(Given information)

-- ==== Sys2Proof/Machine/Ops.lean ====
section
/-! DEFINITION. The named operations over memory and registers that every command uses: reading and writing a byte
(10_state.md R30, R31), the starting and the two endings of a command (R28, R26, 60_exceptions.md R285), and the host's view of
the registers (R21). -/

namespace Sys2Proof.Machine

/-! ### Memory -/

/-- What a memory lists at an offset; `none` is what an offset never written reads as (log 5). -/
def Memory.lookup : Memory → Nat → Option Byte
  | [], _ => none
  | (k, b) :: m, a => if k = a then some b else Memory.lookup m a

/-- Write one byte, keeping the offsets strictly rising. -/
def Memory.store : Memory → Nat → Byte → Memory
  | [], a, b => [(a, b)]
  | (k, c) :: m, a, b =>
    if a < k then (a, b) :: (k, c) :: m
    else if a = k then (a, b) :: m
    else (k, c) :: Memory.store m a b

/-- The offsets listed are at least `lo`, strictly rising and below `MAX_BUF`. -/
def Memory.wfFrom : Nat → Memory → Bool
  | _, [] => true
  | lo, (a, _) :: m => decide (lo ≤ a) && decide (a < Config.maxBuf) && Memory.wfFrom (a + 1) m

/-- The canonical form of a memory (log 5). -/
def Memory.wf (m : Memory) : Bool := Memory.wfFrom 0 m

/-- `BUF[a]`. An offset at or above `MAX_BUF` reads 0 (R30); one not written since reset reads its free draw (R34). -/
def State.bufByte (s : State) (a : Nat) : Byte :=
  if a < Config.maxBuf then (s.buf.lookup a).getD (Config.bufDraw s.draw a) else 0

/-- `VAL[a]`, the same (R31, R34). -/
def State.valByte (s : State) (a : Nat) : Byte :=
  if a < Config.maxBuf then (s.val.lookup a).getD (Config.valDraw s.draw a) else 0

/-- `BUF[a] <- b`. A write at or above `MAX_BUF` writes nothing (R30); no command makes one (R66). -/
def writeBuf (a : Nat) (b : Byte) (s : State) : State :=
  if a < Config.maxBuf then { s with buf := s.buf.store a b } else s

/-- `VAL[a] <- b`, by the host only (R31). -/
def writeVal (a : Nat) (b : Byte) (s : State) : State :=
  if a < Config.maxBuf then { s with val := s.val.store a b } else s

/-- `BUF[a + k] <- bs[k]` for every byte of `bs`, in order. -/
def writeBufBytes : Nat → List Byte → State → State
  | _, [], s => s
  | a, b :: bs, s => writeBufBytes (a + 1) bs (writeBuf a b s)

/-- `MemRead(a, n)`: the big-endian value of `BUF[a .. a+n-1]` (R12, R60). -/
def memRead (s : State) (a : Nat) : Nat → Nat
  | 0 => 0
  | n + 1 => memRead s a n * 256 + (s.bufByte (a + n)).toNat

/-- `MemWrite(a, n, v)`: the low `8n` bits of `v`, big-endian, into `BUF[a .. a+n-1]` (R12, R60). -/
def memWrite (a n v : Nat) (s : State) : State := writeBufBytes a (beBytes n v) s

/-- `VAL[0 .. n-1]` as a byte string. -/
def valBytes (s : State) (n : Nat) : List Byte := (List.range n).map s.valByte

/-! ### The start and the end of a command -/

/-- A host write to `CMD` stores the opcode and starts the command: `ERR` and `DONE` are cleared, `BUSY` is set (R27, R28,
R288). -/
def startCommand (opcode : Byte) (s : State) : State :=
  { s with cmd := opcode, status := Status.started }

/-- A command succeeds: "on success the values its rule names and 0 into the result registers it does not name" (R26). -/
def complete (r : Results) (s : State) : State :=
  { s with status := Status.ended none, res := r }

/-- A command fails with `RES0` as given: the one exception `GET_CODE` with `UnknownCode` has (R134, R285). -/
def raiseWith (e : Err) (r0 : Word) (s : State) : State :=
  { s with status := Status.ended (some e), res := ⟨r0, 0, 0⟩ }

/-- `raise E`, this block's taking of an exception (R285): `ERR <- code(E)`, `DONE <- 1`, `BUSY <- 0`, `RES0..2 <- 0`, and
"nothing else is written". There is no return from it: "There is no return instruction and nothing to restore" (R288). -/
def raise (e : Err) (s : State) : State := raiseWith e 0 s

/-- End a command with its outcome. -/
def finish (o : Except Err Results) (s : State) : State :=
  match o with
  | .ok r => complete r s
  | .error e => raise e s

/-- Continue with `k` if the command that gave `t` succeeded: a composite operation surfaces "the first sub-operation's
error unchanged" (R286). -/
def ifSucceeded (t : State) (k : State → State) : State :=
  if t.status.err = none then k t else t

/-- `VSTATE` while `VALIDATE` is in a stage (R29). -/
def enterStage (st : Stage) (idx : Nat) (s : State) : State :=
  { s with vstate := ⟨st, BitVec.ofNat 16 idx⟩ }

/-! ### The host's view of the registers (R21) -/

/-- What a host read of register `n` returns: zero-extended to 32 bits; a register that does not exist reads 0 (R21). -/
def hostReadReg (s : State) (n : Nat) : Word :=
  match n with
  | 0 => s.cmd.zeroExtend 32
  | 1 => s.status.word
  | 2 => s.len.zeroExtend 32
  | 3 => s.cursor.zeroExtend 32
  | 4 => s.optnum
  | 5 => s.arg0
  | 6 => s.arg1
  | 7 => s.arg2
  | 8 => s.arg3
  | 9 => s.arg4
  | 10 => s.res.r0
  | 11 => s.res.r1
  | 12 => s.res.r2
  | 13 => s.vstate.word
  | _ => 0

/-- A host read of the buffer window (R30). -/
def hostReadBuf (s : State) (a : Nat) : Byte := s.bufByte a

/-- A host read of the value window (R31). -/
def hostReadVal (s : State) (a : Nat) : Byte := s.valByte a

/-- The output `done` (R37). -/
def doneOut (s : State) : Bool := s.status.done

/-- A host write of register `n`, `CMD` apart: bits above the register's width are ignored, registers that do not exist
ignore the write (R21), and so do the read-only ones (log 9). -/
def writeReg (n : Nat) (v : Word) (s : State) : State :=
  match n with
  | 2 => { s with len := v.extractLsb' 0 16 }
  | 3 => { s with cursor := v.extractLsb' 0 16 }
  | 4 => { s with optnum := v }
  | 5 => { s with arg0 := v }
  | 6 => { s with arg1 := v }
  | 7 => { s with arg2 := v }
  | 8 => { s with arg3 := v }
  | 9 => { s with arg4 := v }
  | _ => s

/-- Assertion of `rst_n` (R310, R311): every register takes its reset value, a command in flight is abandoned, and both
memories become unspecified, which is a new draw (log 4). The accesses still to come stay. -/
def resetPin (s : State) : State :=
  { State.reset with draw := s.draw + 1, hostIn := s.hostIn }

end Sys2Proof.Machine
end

(End Given information)
(Given information)

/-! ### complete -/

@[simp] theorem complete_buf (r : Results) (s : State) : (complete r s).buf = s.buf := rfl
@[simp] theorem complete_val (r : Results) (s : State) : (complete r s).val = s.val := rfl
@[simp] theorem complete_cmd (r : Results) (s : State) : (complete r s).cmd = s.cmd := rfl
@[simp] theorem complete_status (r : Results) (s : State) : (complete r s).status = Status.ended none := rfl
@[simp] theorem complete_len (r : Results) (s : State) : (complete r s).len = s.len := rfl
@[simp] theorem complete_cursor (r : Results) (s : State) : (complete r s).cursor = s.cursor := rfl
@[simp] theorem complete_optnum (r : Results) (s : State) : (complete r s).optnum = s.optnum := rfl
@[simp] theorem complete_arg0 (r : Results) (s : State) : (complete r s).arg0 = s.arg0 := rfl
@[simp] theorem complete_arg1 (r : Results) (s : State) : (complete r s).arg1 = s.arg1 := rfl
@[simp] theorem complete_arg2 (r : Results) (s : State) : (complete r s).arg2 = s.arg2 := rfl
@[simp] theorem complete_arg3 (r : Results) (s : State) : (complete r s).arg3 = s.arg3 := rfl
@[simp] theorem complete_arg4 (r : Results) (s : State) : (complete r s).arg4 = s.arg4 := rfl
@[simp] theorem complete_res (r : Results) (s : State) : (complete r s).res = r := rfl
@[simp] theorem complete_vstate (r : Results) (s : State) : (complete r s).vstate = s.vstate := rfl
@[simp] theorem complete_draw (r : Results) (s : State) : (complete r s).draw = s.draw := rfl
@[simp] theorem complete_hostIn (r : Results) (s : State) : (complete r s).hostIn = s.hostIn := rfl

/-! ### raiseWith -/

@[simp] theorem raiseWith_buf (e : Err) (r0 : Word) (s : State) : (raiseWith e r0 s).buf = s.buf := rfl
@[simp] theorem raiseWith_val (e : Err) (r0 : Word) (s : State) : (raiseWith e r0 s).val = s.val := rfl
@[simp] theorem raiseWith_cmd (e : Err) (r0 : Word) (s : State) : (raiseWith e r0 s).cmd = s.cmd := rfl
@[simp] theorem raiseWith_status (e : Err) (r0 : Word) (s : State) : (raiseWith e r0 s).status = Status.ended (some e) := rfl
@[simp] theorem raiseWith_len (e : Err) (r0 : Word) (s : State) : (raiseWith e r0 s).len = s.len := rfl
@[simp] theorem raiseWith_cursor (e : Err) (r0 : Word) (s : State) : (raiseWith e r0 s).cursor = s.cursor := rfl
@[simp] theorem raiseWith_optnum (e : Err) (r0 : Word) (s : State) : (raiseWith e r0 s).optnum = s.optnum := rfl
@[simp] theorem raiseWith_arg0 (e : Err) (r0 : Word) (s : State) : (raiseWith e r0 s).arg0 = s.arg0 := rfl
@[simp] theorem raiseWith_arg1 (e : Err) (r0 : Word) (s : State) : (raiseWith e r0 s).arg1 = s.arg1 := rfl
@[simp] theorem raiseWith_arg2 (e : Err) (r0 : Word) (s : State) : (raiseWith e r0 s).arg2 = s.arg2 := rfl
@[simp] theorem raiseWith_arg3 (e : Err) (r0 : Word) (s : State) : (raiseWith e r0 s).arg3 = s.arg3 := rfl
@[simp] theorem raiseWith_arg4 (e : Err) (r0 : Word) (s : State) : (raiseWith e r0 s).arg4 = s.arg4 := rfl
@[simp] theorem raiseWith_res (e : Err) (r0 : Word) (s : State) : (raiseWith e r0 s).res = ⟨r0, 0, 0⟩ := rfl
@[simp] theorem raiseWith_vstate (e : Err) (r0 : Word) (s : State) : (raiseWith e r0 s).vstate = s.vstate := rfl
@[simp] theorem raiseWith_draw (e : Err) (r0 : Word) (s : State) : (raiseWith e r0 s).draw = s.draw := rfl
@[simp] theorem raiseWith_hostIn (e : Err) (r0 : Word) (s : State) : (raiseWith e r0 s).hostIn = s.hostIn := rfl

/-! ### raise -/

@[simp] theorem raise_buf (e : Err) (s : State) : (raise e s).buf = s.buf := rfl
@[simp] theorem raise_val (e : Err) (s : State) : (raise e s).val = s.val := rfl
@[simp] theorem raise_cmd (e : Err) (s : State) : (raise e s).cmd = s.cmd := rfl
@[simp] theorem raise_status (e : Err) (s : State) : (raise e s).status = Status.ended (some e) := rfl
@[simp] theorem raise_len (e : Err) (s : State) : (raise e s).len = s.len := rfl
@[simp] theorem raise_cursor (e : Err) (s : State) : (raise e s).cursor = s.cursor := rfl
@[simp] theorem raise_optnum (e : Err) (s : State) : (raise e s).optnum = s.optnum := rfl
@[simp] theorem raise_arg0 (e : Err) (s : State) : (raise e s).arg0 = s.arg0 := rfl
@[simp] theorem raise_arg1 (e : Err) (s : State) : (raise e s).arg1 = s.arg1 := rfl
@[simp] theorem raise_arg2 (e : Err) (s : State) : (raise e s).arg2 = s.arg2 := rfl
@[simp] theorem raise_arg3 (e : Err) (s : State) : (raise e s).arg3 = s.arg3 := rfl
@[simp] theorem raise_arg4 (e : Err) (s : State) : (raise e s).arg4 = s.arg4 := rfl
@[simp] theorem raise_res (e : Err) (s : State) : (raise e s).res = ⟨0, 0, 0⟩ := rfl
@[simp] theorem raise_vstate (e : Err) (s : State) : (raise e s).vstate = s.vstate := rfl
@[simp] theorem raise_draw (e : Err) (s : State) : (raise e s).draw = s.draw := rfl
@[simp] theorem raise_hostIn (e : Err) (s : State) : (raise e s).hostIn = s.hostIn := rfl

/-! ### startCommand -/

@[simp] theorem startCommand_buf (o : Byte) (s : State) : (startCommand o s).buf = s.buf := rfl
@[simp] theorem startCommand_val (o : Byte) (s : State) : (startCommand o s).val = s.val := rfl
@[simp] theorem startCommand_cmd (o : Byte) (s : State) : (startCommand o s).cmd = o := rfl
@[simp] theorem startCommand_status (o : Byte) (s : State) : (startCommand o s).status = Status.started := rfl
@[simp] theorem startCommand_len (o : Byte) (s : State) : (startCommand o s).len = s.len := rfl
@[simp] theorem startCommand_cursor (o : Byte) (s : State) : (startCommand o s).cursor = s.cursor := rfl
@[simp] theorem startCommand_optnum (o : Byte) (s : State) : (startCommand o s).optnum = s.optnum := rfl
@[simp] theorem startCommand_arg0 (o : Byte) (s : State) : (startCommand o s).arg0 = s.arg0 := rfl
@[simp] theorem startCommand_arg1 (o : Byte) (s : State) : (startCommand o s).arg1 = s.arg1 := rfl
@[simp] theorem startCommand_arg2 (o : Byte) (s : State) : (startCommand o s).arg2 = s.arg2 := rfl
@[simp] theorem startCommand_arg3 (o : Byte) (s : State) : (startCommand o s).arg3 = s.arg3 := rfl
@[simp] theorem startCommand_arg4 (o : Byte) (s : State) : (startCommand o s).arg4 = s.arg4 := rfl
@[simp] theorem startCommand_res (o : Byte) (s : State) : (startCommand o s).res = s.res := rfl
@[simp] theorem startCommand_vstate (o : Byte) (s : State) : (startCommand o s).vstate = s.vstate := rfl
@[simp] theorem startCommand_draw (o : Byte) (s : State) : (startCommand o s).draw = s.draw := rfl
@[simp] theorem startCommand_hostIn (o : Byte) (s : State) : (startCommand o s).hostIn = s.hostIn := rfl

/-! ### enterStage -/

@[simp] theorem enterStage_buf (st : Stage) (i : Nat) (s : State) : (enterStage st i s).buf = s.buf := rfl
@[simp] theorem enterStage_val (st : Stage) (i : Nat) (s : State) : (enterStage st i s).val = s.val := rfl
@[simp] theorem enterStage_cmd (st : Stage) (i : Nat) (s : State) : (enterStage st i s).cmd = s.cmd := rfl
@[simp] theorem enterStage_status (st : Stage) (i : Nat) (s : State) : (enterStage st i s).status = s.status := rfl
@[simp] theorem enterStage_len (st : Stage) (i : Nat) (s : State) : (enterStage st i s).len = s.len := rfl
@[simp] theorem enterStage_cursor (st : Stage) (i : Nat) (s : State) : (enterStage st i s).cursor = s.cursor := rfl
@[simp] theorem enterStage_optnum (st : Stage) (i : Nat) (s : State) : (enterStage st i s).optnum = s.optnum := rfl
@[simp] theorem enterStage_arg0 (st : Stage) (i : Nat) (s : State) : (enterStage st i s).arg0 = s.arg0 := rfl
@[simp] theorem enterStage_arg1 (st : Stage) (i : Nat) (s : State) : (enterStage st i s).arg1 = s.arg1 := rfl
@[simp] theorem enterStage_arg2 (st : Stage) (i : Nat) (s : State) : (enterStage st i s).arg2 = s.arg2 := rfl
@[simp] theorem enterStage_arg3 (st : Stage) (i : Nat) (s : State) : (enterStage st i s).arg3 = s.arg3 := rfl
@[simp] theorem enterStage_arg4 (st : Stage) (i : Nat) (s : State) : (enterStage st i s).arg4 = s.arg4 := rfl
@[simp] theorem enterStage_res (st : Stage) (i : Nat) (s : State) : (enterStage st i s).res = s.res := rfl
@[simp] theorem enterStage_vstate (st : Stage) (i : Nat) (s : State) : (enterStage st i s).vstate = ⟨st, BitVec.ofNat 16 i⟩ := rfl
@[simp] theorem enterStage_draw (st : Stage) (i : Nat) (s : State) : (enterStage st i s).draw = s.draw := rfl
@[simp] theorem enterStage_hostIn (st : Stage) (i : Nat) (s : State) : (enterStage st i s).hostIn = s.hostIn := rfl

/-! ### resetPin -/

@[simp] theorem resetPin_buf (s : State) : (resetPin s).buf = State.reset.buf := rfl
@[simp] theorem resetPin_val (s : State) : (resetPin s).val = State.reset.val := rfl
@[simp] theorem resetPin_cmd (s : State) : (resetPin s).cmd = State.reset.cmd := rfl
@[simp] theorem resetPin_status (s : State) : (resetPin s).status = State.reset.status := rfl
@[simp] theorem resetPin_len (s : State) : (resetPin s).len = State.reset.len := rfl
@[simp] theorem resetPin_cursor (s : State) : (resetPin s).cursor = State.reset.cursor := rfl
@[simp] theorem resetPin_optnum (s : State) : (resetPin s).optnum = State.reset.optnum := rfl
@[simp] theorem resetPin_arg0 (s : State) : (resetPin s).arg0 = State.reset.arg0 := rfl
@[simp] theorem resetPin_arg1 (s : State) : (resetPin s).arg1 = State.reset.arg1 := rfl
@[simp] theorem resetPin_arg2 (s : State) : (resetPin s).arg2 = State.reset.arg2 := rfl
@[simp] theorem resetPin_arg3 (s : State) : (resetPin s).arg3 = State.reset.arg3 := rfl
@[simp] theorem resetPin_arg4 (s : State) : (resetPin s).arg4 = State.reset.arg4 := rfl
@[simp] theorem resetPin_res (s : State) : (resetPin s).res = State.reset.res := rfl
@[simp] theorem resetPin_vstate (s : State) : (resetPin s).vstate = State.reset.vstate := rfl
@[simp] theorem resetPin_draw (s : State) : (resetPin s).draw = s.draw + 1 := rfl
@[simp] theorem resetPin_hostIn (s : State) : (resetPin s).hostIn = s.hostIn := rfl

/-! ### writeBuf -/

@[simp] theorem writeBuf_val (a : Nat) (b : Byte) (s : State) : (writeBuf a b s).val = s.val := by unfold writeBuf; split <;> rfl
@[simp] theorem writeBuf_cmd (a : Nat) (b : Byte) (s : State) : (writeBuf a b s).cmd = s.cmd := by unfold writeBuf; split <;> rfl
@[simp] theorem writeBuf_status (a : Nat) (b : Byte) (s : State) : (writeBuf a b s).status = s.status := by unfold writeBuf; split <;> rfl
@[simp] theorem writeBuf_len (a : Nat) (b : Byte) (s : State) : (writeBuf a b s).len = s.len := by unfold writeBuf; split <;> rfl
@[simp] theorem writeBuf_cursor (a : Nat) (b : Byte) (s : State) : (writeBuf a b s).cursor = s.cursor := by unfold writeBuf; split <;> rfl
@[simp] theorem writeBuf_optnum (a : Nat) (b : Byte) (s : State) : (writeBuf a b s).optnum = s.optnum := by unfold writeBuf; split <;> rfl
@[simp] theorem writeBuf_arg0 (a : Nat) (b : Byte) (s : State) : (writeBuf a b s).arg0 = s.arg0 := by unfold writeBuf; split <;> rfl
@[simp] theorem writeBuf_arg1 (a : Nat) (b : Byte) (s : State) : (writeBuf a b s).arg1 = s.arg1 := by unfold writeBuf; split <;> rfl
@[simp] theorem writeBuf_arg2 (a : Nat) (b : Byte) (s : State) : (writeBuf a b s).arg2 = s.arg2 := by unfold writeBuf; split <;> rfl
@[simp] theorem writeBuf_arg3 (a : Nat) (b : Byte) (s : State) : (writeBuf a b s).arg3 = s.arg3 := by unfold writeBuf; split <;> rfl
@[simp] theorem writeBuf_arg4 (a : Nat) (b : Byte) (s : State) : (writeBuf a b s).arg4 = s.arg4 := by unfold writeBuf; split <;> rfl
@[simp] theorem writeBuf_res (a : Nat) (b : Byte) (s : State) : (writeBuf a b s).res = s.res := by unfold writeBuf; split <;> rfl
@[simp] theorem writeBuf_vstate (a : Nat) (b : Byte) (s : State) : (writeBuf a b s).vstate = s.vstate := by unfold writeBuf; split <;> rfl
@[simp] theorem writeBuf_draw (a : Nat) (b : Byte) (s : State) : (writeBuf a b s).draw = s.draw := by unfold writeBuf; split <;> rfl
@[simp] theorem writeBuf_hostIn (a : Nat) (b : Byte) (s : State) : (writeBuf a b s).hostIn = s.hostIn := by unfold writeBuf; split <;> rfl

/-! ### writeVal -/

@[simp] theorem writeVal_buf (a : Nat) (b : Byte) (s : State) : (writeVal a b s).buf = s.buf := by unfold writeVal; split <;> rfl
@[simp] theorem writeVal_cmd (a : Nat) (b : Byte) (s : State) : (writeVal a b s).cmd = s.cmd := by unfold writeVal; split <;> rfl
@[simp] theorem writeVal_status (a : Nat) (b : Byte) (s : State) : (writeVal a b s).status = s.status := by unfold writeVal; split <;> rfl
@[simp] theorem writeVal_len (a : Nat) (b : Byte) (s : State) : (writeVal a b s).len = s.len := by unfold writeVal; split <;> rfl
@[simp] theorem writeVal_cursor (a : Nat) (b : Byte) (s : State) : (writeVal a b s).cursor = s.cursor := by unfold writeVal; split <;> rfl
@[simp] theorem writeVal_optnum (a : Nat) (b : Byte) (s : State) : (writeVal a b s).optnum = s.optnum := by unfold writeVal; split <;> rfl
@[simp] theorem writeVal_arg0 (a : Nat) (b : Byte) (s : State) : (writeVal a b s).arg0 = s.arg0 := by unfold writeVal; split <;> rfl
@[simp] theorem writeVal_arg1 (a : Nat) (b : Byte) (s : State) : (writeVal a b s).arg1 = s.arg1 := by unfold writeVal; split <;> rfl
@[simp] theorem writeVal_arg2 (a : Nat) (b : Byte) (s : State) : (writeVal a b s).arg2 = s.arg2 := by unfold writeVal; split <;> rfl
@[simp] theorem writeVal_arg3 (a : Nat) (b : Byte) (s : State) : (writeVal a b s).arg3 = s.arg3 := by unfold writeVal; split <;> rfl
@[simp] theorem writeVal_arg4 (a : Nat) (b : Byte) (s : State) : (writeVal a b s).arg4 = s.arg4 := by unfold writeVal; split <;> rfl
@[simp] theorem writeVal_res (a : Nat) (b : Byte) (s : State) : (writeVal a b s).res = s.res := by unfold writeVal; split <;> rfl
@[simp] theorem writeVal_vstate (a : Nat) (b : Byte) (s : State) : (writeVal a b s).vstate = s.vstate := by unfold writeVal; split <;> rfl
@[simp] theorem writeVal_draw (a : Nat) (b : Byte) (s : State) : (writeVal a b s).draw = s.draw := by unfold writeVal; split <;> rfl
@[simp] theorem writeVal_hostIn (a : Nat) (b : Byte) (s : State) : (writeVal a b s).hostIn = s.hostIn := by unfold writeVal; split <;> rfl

(End Given information)

## Aim of the task
From the data above, copy out every line with the string "reads" in it.

## Exercise answer
/-- What a memory lists at an offset; `none` is what an offset never written reads as (log 5). -/
/-- `BUF[a]`. An offset at or above `MAX_BUF` reads 0 (R30); one not written since reset reads its free draw (R34). -/
/-- What a host read of register `n` returns: zero-extended to 32 bits; a register that does not exist reads 0 (R21). -/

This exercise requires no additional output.